Sebastian Payne

Class warfare is back, and not just in politics or from the left

Class is back with a vengeance, and not just thanks to the Andrew Mitchell saga. Today’s newspapers are chock full of stories across the news spectrum linked back to class. The Mail, for example, has declared all-out war on the government, with a splash of ‘Who do you they think they are?’ — a front page one could expect to see from the Mirror. The Mitchell-Osborne matter receives the double page treatment, lambasting both affairs with ‘Exit Mitchell, four weeks late’ and ‘Move Mr Osborne?
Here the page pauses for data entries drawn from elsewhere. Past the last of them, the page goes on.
-- ==== Sys2Proof/Laws/PerInstr.lean ====
section
/-! SUPPORT. The family RoundTrip: what is said of every command as syntax, one lemma per constructor. -/

namespace Sys2Proof.Laws.RoundTrip

/-- The command is well formed, its word is its opcode under a clear reserved field, and the decoder reads it back. -/
def Statement (i : Instr) : Prop :=
  i.wf = true ∧ reservedClear (encode i) = true ∧ opcField (encode i) = i.opcode ∧ decode (encode i) = .ok i

theorem begin : Statement .begin := ⟨rfl, by decide, by decide, by decide⟩
theorem setTempCal : Statement .setTempCal := ⟨rfl, by decide, by decide, by decide⟩
theorem poll : Statement .poll := ⟨rfl, by decide, by decide, by decide⟩
theorem getTempC : Statement .getTempC := ⟨rfl, by decide, by decide, by decide⟩
theorem getTempF : Statement .getTempF := ⟨rfl, by decide, by decide, by decide⟩
theorem getHum : Statement .getHum := ⟨rfl, by decide, by decide, by decide⟩
theorem getPress : Statement .getPress := ⟨rfl, by decide, by decide, by decide⟩
theorem getAlt : Statement .getAlt := ⟨rfl, by decide, by decide, by decide⟩
theorem getDewPt : Statement .getDewPt := ⟨rfl, by decide, by decide, by decide⟩
theorem getCal : Statement .getCal := ⟨rfl, by decide, by decide, by decide⟩

end Sys2Proof.Laws.RoundTrip
end

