/-- A quotient of numbers over a finite nonzero divisor does not depend on the draw. -/
theorem fdiv_draw_irrelevant {nan nan' a b : F64} (hn : isNaN nan = true) (ha : isNaN a = false)
    (hb : isFinite b = true) (hz : isZero b = false) : fdiv nan a b = fdiv nan' a b := by
  obtain ⟨hnb, hib⟩ := (isFinite_iff b).1 hb
  exact drawsNaN_fdiv.eq_of_isNaN_eq_false hn (isNaN_fdiv_eq_false ha hnb (by simp [hib]) (by simp [hz]))

end Sys2Proof.Machine
end

section
/-! The corner cases of the derived quantities: ALT (R193) and DEW (R196, R197). -/

namespace Sys2Proof.Machine

variable {a b z : F64}

/-! ### Operations with an infinity, a zero or a one -/

theorem isNaN_eq_false_of_isInf (h : isInf a = true) : isNaN a = false := by
  simp only [isInf, isNaN, beq_iff_eq, decide_eq_false_iff_not] at *; omega

theorem isZero_eq_false_of_isInf (h : isInf a = true) : isZero a = false := by
  rw [← Bool.not_eq_true]
  intro hz
  simp [isInf_eq_false_of_isZero hz] at h

theorem isZero_mkF64_zero (neg : Bool) : isZero (mkF64 neg 0) = true := by cases neg <;> decide

theorem isInf_mkF64_infMag (neg : Bool) : isInf (mkF64 neg infMag) = true := by cases neg <;> decide

/-- A finite value over an infinity is a zero. -/
theorem isZero_fdiv_of_isInf_right (nan : F64) (ha : isFinite a = true) (hb : isInf b = true) :
    isZero (fdiv nan a b) = true := by
  obtain ⟨hna, hia⟩ := (isFinite_iff a).1 ha
  simp [fdiv, hna, hia, isNaN_eq_false_of_isInf hb, hb, isZero_mkF64_zero]

/-- Zero over a nonzero number is a zero. -/
theorem isZero_fdiv_of_isZero_left (nan : F64) (ha : isZero a = true) (hb : isNaN b = false) (hz : isZero b = false) :
    isZero (fdiv nan a b) = true := by
  cases hib : isInf b
  · have hmag : fMag a = 0 := by simpa [isZero] using ha
    have hpos : 0 < gridMag (fMag b) := gridMag_pos (Nat.pos_of_ne_zero (by simpa [isZero] using hz))
    rw [fdiv_finite nan (isFinite_of_isZero ha) ((isFinite_iff b).2 ⟨hb, hib⟩) hz, hmag, gridMag_zero, Nat.zero_mul,
      roundMag_zero hpos]
    exact isZero_mkF64_zero _
  · exact isZero_fdiv_of_isInf_right nan (isFinite_of_isZero ha) hib

/-- A finite nonzero value times an infinity is an infinity. -/
theorem isInf_fmul_of_isInf_right (nan : F64) (ha : isFinite a = true) (hz : isZero a = false) (hb : isInf b = true) :
    isInf (fmul nan a b) = true := by
  obtain ⟨hna, hia⟩ := (isFinite_iff a).1 ha
  simp [fmul, hna, hia, isNaN_eq_false_of_isInf hb, hb, hz, isZero_eq_false_of_isInf hb, isInf_mkF64_infMag]

theorem isFinite_f64_one : isFinite (f64 1) = true := isFinite_i2f (by decide)

theorem fNeg_f64_one : fNeg (f64 1) = false := fNeg_i2f 1

theorem gridMag_f64_one : gridMag (fMag (f64 1)) = gridOne := (gridMag_i2f (by decide)).trans (Nat.one_mul _)

theorem fmul_one_right (nan : F64) (ha : isFinite a = true) : fmul nan a (f64 1) = a := by
  rw [fmul_finite nan ha isFinite_f64_one, gridMag_f64_one, fNeg_f64_one, Bool.bne_false,
    roundMag_exact (of_decide_eq_true ha).le gridOne_pos, mkF64_fMag]

/-- A finite nonzero value over itself is 1. -/
theorem fdiv_self (nan : F64) (ha : isFinite a = true) (hz : isZero a = false) : fdiv nan a a = f64 1 := by
  have hpos : 0 < gridMag (fMag a) := gridMag_pos (Nat.pos_of_ne_zero (by simpa [isZero] using hz))
  have hquotient : gridMag (fMag a) * gridOne = gridMag (fMag (f64 1)) * gridMag (fMag a) := by
    rw [gridMag_f64_one, Nat.mul_comm]
  rw [fdiv_finite nan ha ha hz, hquotient, roundMag_exact (of_decide_eq_true isFinite_f64_one).le hpos, bne_self_eq_false,
    ← fNeg_f64_one, mkF64_fMag]

/-- A finite value minus itself is `+0.0`. -/
theorem fsub_self (nan : F64) (ha : isFinite a = true) : fsub nan a a = 0#64 := by
  rw [fsub, fadd_finite nan ha ((isFinite_fNegate a).trans ha), fGrid_fNegate, add_neg_cancel, if_pos rfl, fNeg_fNegate,
    Bool.and_not_self]
  rfl

/-- Taking a zero from 1 leaves 1. -/
theorem one_fsub_isZero (nan : F64) (hz : isZero z = true) : fsub nan (f64 1) z = f64 1 :=
  fadd_isZero_right nan isFinite_f64_one (by simpa [isZero] using hz) fun _ => fNeg_f64_one

/-! ### The altitude -/

/-- The factor 44330 of R191. -/
theorem isFinite_f64_44330 : isFinite (f64 44330) = true := isFinite_i2f (by decide)
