-- ==== Sys2Proof/Certificates/Slice0/Obligations.lean ====
section
/-! DEFINITION. The statements about the model, for the provers. Each says which rule of the spec it
formalises; `Rules` holds the few functions the statements need, written from the rules and not from
the meanings. -/

open Sys2Proof Sys2Proof.Machine

namespace Sys2Proof.Rules

/-! ## What the statements are written with -/

/-- `s` after an operation that ended without error (R268). -/
def endsOk (s : State) : State :=
  { s with running := none, done := true, ok := true, err := .none }

/-- `s` after an operation that ended with the error outcome `e` (R268). -/
def endsIn (e : ErrCode) (s : State) : State :=
  { s with running := none, done := true, ok := false, err := e }

/-- One bit absorbed: `CrcBit` of R103, form C. -/
def crcBit (crc : U16) (d : Bit) : U16 :=
  if xor (crc.getLsbD 15) d then (crc <<< 1) ^^^ 0x1021#16 else crc <<< 1

/-- The bits of a byte list: bit `8j + i` is bit `7 − i` of byte `j` (R53, R120). -/
def bitsOf (bytes : List Byte) : List Bit :=
  bytes.flatMap fun b => (List.range 8).map fun i => b.getLsbD (7 - i)

/-- The CRC of a bit sequence, bit by bit (R103, form C). -/
def crcOfBits (bits : List Bit) : U16 := bits.foldl crcBit 0xFFFF#16

/-- The unsigned integer a bit sequence spells, most significant bit first (R121). -/
def numberOf (bits : List Bit) : Nat := bits.foldl (fun n b => 2 * n + b.toNat) 0

/-- The two bytes of a 16-bit field, big-endian (R52). -/
def twoBytes (v : Nat) : List Byte := [BitVec.ofNat 8 (v / 256), BitVec.ofNat 8 (v % 256)]

/-- One command with the values of `OPA` and `OPB` written before it (R88). -/
def command (k : Instr × U32 × U32) (s : State) : Option State :=
  match exec k.1 { s with opa := k.2.1, opb := k.2.2 } with
  | .next t => some t
  | _ => none

/-- A script of commands (R88). -/
def script : List (Instr × U32 × U32) → State → Option State
  | [], s => some s
  | k :: ks, s => (command k s).bind (script ks)

/-- Sample `i` of a list; beyond its end 0, which no rule reads. -/
def sampleAt (r : List Sample) (i : Nat) : Sample := r.getD i 0#16

/-- A correlation of the symbol window at `d` with a reference table (R191, R192). -/
def correlation (K : NumOps) (r : List Sample) (d : Nat) (ref : List NumVal) : NumVal :=
  (List.range 1764).foldl (fun acc i =>
    K.plus acc (K.times (K.quot (K.num (sampleAt r (d + i)).toInt) (K.num 32768))
      (ref.getD i .zero))) .zero

/-- `energy0` of the window at `d` (R192). -/
def energy0 (s : State) (d : Nat) : NumVal :=
  let K := Config.params.num
  let cs := correlation K s.recBuf d s.rom.sin0
  let cc := correlation K s.recBuf d s.rom.cos0
  K.root (K.plus (K.times cs cs) (K.times cc cc))

/-- `energy1` of the window at `d` (R192). -/
def energy1 (s : State) (d : Nat) : NumVal :=
  let K := Config.params.num
  let cs := correlation K s.recBuf d s.rom.sin1
  let cc := correlation K s.recBuf d s.rom.cos1
  K.root (K.plus (K.times cs cs) (K.times cc cc))

/-- `max(energy0, energy1)` of the window at `d` (R196). -/
def peak (s : State) (d : Nat) : NumVal :=
  if (energy1 s d).gt (energy0 s d) then energy1 s d else energy0 s d

/-- `d` is a candidate offset of the search (R196). -/
def candidate (s : State) (d : Nat) : Prop :=
  d % 4 = 0 ∧ d + 1764 ≤ s.recBuf.length ∧ d ≤ 1764

/-- A `RECEIVE` is in progress in state `x`, with the device held, and the host lets it go on. -/
def receiving (x : RxState) (s : State) : Prop :=
  s.running = some .receive ∧ s.rxState = x ∧ s.capOpen = true ∧ s.hostWaits = true

/-- `s` after `Fail(e)`, the environment having become `env` (R229, R268). -/
def failed (e : ErrCode) (env : Env) (s : State) : State :=
  endsIn e { s with
    diagState := s.rxState, msg := [], capOpen := false, rxState := .failed
    env := { env with capCloses := env.capCloses + 1 } }

/-- The code of a receive state (R27). -/
def rxCode : RxState → BitVec 3
  | .idle => 0#3
  | .awaitStart => 1#3
  | .recording => 2#3
  | .demodulating => 3#3
  | .validating => 4#3
  | .success => 5#3
  | .failed => 6#3

/-- The code of an error outcome (R260). -/
def errCode : ErrCode → Byte
  | .none => 0#8
  | .timeout => 1#8
  | .insufficientBits => 2#8
  | .invalidLength => 3#8
  | .crcMismatch => 4#8
  | .deviceError => 5#8
  | .illegalCommand => 6#8
  | .operandRange => 7#8

/-- The operations that end within the step that starts them (R56). -/
def atomic (i : Instr) : Prop := i ≠ .transmit ∧ i ≠ .receive

/-- The environment after one answer of `PlayWrite`, apart from the clock and the log of bursts. -/
def sameCapture (e f : Env) : Prop :=
  f.opens = e.opens ∧ f.reads = e.reads ∧ f.capture = e.capture ∧ f.capPos = e.capPos ∧
  f.capOpens = e.capOpens ∧ f.capCloses = e.capCloses

end Sys2Proof.Rules

open Sys2Proof.Rules

/-! ## The command word (30_encoding.md R84 to R87) -/

/-- Decoding the code of an operation gives the operation (R84, R85). -/
def Obligations.DecodeEncodeAgree : Prop :=
  ∀ i : Instr, i.wellFormed = true → decode (encode i) = .ok i

/-- R86: the decoder is total, answers an operation for exactly the well-formed codes, then for that
operation's own code, and refuses every other code by name. -/
def Obligations.DecodeRefusesReservedCodes : Prop :=
  ∀ c : Byte,
    (commandWellFormed c = true → ∃ i, decode c = .ok i ∧ encode i = c) ∧
    (commandWellFormed c = false → decode c = .error (.reservedCode c))

/-- R85: the code of every row of the operation map. -/
def Obligations.CommandWordsOfTheMap : Prop :=
  decode 0x10#8 = .ok .crcInit ∧ decode 0x11#8 = .ok .crcByte ∧ decode 0x12#8 = .ok .crcRead ∧
  decode 0x13#8 = .ok .crcBlock ∧
  decode 0x20#8 = .ok .frameEncode ∧ decode 0x21#8 = .ok .frameDecode ∧
  decode 0x30#8 = .ok .modReset ∧ decode 0x31#8 = .ok .tone ∧ decode 0x32#8 = .ok .modBits ∧
  decode 0x33#8 = .ok .buildFrame ∧ decode 0x34#8 = .ok .encodeMessage ∧ decode 0x35#8 = .ok .transmit ∧
  decode 0x40#8 = .ok .goertzelPower ∧ decode 0x41#8 = .ok .toneDetect ∧
  decode 0x50#8 = .ok .symEnergy ∧ decode 0x51#8 = .ok .offsetSearch ∧ decode 0x52#8 = .ok .bitExtract ∧
  decode 0x53#8 = .ok .demodulate ∧
  decode 0x60#8 = .ok .receive
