/-- Only `RECEIVE` and `TRANSMIT` touch the environment. -/
theorem exec_atomic_env {i : Instr} (hi : Rules.atomic i) {s t : State} (h : exec i s = .next t) :
    t.env = s.env := by
  obtain ⟨htransmit, hreceive⟩ := hi
  cases i
  case transmit => exact absurd rfl htransmit
  case receive => exact absurd rfl hreceive
  case crcInit | crcByte | crcRead | crcBlock | modReset | offsetSearch => cases h; rfl
  case frameEncode => cases h; exact frameEncode_env s
  case frameDecode =>
    cases h
    rw [conclude_eq, endOp_env]
    split <;> exact frameDecode_env s
  case tone => cases h; exact toneBody_env _ s
  case modBits => cases h; exact playBits_env _ s
  case buildFrame => cases h; exact buildBurst_env _ s
  case encodeMessage => cases h; exact encodeBurst_env _ s
  case goertzelPower => cases h; exact powerBody_env _ s
  case toneDetect => cases h; exact detectBody_env _ s
  case symEnergy => cases h; exact energyBody_env _ s
  case bitExtract => cases h; exact extractBody_env _ _ s
  case demodulate => cases h; exact demodulateBody_env _ s

/-! ## `TRANSMIT` and the clock (R150) -/

theorem startTransmit_now_le (P : Params) (s : State) : s.env.now ≤ (startTransmit P s).env.now := by
  have hplay := playWrite_now s.pcm s
  unfold startTransmit
  split
  next t ht =>
    rw [ht] at hplay
    exact hplay ▸ readClock_now_le t
  next t ht =>
    rw [ht] at hplay
    exact hplay.ge

theorem transmitStep_now_le (wake : Rat) (s : State) : s.env.now ≤ (transmitStep wake s).env.now := by
  unfold transmitStep
  dsimp only
  split <;> exact readClock_now_le s

/-! ## `RECEIVE` and the clock (R221 to R229)

A step reads the clock at most once, in its deadline test; nothing after the test moves it. -/

theorem rxEnter_now_le (s : State) : s.env.now ≤ (rxEnter s).env.now := by
  have hclear : s.env.now ≤ (rxClear s).env.now :=
    readClock_now_le { s with msg := [], bits := [], recBuf := [], skipLeft := 0 }
  have hopen := openCapture_now (rxClear s)
  unfold rxEnter
  split <;> next t ht =>
    rw [ht] at hopen
    exact hclear.trans hopen.ge

@[simp] theorem rxFail_now (e : ErrCode) (s : State) : (rxFail e s).env.now = s.env.now := by
  unfold rxFail releaseCapture
  split <;> rfl

@[simp] theorem rxSucceed_now (s : State) : (rxSucceed s).env.now = s.env.now := rfl

@[simp] theorem rxHeard_env (P : Params) (w : List Sample) (s : State) : (rxHeard P w s).env = s.env := by
  unfold rxHeard
  split <;> rfl

@[simp] theorem rxSkipped_env (w : List Sample) (s : State) : (rxSkipped w s).env = s.env := rfl

@[simp] theorem rxRecorded_now (P : Params) (w : List Sample) (s : State) :
    (rxRecorded P w s).env.now = s.env.now := by
  unfold rxRecorded
  split
  · rfl
  · exact rxFail_now _ s

@[simp] theorem rxRecordLate_now (s : State) : (rxRecordLate s).env.now = s.env.now := by
  unfold rxRecordLate
  split
  · exact rxFail_now _ s
  · rfl

@[simp] theorem rxDemodulate_now (K : NumOps) (s : State) : (rxDemodulate K s).env.now = s.env.now := by
  rw [rxDemodulate_eq]
  dsimp only
  split
  · exact rxFail_now _ _
  · rfl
But he can’t possibly sit in standard class’. Their coverage is summarised in a strong op-ed by Simon Heffer discussing class attacks on the Tories.

The Telegraph has also splashed with both ‘plebgate’ and ‘great train snobbery’ lines aimed at Mitchell and George Osborne, continuing onto p4 saying the Chief Whip has seen ‘decades of work undone in a fleeting moment’. Even Peter Oborne  says ‘Conservative ministers think they are above the law, and that the rules which apply to ordinary people simply don’t apply to them.’

Towards the centre ground, the Times has a double-page spread on Mitchell’s resignation, entitled ‘How a proud man lost his swagger and his authority among MPs’, suggesting the developments now places Cameron’s government on a par with the late-era Major government.